* Problem *
Find every line of the listing below where "function" appears, and copy it.

* Data in this exercise *
-- ==== Sys2Proof/Syntax.lean ====
section
/-! DEFINITION. The instruction set as abstract syntax: the six forms of an instruction word (R43) and ONE inductive
with a constructor for every row of the opcode table. A constructor of an instruction word carries the word's form
with every field the program chooses; the function code is the constructor. A device step that the outside
world brings about carries what the outside chooses. A device step of the machine's own carries nothing: what it acts
on stands in State.subject, put there with the step when it comes due. -/

namespace Sys2Proof

/-- The R-form (R43): three sources, a function FN8 (held by the constructor) and a rounding mode. -/
structure RForm where
  d : Code := 0
  a : Code := 0
  b : Code := 0
  c : Code := 0
  /-- EP bits 32, 33 and 34 of the word, for A, B and C (R13). -/
  ep : BitVec 3 := 0
  rnd : BitVec 3 := 0
  deriving DecidableEq, Repr

/-- The I-form (R43): one source and a 32-bit immediate. -/
structure IForm where
  d : Code := 0
  a : Code := 0
  /-- EP bit 32, for A. -/
  ep : BitVec 1 := 0
  imm : BitVec 32 := 0
  deriving DecidableEq, Repr

/-- The B-form (R43, R71): two sources and a signed offset in 8-byte words. -/
structure BForm where
  a : Code := 0
  b : Code := 0
  /-- EP bits 32 and 33, for A and B. -/
  ep : BitVec 2 := 0
  off : BitVec 32 := 0
  deriving DecidableEq, Repr

/-- The M-form (R43): a memory access. -/
structure MForm where
  d : Code := 0
  a : Code := 0
  ord : BitVec 2 := 0
  scope : BitVec 3 := 0
  space : BitVec 2 := 0
  /-- EP bit 34, for the data source D. -/
  epD : BitVec 1 := 0
  /-- EP bit 33, for the base A. -/
  epA : BitVec 1 := 0
  size : BitVec 3 := 0
  /-- Eviction priority, or the type of an ATOM. -/
  evict : BitVec 3 := 0
  /-- Read-count code, or the function of an ATOM. -/
  rdc : BitVec 3 := 0
  off : BitVec 24 := 0
  deriving DecidableEq, Repr

/-- The V-form (R43): a vector operation under a mask pair. -/
structure VForm where
  d : Code := 0
  a : Code := 0
  b : Code := 0
  c : Code := 0
  ep : BitVec 3 := 0
  k : BitVec 2 := 0
  rnd : BitVec 3 := 0
  sat : BitVec 1 := 0
  sign : BitVec 1 := 0
  imm : BitVec 12 := 0
  deriving DecidableEq, Repr

/-- The T-form (R43): a tile operation. -/
structure TForm where
  d : Code := 0
  a : Code := 0
  b : Code := 0
  /-- EP bits 32, 33 and 34, for A, B and the accumulator D. -/
  ep : BitVec 3 := 0
  /-- Semiring or function. -/
  tfn : BitVec 4 := 0
  popA : BitVec 1 := 0
  popB : BitVec 1 := 0
  k : BitVec 2 := 0
  savA : BitVec 2 := 0
  savB : BitVec 2 := 0
  had : BitVec 2 := 0
  rnd : BitVec 2 := 0
  sat : BitVec 1 := 0
  noRec : BitVec 1 := 0
  imm : BitVec 8 := 0
  deriving DecidableEq, Repr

* Output *
with every field the program chooses; the function code is the constructor. A device step that the outside
/-- The R-form (R43): three sources, a function FN8 (held by the constructor) and a rounding mode. -/
  /-- Read-count code, or the function of an ATOM. -/
  /-- Semiring or function. -/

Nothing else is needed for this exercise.